Exercise aim: Give again, exactly as written, each line of the material below starting at the line that contains "if v = was then s" and ending at the line that contains "REINSTATE (R396). -/". Both ends count, and no other line does.

"""

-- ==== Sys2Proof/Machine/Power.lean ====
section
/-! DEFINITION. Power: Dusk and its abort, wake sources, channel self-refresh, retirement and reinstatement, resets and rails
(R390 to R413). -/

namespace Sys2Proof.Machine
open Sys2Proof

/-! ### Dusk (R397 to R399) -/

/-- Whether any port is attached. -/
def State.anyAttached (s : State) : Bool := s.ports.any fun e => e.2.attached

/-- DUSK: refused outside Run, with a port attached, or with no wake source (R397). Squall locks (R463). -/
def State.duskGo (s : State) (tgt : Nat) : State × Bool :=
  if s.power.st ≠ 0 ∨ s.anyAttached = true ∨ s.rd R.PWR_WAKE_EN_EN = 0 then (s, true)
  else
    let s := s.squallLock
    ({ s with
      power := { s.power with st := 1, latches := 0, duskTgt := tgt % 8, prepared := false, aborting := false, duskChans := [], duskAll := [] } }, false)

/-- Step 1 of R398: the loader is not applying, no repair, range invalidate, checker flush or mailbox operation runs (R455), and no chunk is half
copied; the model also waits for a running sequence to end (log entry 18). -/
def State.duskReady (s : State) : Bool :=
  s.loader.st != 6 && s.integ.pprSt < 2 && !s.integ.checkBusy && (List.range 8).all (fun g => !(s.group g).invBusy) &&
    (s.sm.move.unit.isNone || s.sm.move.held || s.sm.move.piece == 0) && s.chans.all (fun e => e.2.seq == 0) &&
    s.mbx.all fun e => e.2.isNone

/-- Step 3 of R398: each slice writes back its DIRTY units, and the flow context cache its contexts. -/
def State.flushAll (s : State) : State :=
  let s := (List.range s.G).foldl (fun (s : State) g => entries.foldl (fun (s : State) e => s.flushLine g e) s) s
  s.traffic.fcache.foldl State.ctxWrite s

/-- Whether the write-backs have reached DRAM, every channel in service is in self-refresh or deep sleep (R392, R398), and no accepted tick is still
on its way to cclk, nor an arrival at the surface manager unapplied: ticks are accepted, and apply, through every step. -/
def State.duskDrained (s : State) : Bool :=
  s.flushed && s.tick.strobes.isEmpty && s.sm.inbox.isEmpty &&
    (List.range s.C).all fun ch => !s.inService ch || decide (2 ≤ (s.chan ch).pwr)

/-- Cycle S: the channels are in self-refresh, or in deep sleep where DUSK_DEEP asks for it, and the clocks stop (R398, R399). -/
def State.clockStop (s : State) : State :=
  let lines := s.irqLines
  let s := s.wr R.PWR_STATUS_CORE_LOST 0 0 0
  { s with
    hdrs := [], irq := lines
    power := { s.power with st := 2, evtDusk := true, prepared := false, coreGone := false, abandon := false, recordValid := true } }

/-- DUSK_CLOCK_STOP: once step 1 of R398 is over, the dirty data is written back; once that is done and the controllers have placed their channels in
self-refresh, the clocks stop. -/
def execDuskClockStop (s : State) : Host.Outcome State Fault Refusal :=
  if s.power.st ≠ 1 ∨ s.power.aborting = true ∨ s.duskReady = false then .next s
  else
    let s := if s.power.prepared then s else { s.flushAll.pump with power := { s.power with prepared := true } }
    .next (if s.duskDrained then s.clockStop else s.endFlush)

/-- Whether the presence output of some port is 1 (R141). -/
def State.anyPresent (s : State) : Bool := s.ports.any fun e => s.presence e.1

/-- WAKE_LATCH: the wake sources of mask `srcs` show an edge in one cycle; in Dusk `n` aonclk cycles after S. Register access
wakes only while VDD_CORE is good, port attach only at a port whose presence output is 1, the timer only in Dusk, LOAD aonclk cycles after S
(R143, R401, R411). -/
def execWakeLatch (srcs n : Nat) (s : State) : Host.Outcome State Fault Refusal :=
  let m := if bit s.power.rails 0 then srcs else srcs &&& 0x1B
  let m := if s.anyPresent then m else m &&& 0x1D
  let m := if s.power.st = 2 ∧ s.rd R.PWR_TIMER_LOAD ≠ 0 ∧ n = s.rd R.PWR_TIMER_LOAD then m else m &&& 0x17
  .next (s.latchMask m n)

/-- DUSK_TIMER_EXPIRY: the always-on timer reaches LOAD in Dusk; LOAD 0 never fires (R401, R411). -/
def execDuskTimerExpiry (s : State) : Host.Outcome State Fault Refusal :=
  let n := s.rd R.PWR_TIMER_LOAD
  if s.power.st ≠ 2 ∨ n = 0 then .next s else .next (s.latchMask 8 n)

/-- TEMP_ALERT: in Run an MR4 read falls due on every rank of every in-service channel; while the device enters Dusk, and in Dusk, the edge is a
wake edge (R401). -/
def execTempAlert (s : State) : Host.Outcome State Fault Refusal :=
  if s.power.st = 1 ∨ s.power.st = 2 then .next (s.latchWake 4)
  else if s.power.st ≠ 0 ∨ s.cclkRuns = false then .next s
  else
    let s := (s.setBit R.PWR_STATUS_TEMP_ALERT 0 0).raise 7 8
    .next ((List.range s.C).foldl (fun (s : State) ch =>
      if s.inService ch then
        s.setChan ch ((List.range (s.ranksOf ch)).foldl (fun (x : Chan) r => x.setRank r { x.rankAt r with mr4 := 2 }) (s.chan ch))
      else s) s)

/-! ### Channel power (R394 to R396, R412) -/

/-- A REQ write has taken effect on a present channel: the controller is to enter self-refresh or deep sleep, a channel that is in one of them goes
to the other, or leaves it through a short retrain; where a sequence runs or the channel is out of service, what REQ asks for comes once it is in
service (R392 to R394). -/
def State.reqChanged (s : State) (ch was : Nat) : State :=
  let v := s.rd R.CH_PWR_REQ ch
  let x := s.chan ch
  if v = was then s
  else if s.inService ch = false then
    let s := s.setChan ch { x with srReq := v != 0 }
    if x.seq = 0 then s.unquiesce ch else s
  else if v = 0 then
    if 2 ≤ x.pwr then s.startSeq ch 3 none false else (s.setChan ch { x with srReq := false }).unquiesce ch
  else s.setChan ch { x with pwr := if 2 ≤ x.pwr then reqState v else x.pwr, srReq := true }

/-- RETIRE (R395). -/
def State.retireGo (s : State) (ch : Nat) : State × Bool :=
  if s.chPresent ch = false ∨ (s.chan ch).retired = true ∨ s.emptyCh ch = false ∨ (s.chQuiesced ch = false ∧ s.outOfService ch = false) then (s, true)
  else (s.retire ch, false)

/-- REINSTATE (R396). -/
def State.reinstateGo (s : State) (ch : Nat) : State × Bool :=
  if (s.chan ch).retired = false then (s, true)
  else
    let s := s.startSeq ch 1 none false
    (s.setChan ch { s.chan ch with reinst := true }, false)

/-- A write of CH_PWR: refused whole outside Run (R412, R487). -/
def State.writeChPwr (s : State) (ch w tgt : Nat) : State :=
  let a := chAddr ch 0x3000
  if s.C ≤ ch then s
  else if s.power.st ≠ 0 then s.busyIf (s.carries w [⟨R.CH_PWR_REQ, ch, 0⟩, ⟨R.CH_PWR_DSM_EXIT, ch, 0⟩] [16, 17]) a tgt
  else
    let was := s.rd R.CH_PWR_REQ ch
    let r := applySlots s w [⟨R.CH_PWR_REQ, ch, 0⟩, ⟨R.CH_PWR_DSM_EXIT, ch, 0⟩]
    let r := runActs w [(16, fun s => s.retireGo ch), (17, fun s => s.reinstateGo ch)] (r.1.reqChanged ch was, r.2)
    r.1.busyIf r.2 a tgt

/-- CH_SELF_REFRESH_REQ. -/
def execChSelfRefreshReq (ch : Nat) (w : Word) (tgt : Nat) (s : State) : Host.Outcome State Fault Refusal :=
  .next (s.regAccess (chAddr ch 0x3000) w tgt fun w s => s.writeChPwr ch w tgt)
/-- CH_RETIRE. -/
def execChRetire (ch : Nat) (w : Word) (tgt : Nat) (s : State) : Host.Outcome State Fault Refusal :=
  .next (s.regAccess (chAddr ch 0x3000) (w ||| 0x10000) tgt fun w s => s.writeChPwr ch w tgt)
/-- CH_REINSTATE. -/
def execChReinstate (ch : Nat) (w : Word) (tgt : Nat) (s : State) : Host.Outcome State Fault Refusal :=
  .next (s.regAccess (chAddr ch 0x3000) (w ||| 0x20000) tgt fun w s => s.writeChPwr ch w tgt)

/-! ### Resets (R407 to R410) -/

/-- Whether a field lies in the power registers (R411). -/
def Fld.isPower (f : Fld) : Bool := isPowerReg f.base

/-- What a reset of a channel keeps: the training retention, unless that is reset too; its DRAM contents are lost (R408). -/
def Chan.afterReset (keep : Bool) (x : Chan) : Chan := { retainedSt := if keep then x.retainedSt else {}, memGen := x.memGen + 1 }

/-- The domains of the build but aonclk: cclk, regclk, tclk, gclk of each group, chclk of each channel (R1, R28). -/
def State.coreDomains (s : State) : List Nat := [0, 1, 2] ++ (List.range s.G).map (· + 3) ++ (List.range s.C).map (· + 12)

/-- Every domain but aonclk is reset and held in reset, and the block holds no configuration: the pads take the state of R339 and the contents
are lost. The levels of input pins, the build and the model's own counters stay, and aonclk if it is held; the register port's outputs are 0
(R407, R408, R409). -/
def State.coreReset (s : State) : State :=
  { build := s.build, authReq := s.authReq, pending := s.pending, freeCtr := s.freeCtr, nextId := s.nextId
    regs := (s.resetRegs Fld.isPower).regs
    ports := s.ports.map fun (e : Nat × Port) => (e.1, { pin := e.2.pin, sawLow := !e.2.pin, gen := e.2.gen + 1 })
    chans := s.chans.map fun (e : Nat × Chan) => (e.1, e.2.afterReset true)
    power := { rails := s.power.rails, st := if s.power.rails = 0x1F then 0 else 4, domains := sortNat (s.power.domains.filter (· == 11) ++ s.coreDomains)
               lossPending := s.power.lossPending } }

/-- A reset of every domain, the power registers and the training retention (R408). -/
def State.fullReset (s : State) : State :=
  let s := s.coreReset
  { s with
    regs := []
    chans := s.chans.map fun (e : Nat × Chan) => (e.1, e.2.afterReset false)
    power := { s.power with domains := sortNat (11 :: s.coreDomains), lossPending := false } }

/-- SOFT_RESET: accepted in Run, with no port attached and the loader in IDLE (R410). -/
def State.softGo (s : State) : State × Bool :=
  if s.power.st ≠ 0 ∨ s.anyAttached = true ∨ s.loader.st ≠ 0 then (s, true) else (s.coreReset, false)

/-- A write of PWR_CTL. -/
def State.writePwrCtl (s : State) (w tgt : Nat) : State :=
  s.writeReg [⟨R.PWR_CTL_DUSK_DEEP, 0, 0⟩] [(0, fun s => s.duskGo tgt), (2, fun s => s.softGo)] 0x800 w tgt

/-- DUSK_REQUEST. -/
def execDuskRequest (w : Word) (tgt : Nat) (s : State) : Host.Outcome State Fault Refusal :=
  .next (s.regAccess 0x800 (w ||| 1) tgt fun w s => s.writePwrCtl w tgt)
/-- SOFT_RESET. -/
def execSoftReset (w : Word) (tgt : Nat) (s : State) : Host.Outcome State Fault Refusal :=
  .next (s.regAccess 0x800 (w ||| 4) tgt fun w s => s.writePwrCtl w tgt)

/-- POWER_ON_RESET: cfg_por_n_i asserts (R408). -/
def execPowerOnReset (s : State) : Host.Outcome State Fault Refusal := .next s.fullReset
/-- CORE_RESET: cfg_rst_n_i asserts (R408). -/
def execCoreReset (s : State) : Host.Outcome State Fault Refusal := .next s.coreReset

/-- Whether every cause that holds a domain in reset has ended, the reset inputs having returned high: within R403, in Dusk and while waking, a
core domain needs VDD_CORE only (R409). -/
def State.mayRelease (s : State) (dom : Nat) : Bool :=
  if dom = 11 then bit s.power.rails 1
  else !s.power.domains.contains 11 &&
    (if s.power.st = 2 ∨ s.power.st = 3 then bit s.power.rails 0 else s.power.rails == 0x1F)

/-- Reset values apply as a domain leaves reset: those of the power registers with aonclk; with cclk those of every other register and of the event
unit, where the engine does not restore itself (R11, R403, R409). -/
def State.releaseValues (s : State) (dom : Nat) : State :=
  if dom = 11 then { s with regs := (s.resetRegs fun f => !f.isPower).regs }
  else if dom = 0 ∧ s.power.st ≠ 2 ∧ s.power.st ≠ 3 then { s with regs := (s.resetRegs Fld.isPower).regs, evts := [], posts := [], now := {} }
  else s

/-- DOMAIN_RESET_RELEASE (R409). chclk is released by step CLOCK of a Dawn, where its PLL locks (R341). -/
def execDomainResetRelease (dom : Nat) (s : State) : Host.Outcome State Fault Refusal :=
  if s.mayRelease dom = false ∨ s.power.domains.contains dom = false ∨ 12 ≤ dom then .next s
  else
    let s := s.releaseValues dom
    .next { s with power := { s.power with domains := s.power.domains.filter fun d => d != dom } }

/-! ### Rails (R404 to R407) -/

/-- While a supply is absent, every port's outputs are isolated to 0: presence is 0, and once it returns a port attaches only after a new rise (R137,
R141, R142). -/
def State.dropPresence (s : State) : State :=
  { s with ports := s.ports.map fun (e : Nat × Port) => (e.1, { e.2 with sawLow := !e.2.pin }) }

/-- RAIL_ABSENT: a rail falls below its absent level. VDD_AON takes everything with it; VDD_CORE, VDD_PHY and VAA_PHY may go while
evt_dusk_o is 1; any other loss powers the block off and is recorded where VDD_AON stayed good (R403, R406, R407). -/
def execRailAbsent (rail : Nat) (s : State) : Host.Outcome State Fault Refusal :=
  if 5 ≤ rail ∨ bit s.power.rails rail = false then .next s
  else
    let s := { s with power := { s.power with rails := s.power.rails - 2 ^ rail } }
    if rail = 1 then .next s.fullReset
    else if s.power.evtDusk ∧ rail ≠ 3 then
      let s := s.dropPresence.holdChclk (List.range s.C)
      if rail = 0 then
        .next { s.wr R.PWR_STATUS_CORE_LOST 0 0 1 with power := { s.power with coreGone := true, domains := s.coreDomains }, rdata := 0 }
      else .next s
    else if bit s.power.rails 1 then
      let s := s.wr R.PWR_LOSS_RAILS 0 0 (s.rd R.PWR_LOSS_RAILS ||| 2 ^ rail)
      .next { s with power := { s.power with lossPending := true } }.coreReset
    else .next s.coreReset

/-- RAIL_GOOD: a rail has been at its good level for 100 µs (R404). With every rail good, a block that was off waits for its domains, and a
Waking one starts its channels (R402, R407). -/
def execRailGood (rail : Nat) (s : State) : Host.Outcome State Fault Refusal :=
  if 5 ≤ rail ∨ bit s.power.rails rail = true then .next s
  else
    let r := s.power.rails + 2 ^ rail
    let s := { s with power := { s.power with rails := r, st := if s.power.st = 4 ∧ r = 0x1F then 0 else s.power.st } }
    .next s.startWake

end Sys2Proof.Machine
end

"""

Response to this task:
  if v = was then s
  else if s.inService ch = false then
    let s := s.setChan ch { x with srReq := v != 0 }
    if x.seq = 0 then s.unquiesce ch else s
  else if v = 0 then
    if 2 ≤ x.pwr then s.startSeq ch 3 none false else (s.setChan ch { x with srReq := false }).unquiesce ch
  else s.setChan ch { x with pwr := if 2 ≤ x.pwr then reqState v else x.pwr, srReq := true }

/-- RETIRE (R395). -/
def State.retireGo (s : State) (ch : Nat) : State × Bool :=
  if s.chPresent ch = false ∨ (s.chan ch).retired = true ∨ s.emptyCh ch = false ∨ (s.chQuiesced ch = false ∧ s.outOfService ch = false) then (s, true)
  else (s.retire ch, false)

/-- REINSTATE (R396). -/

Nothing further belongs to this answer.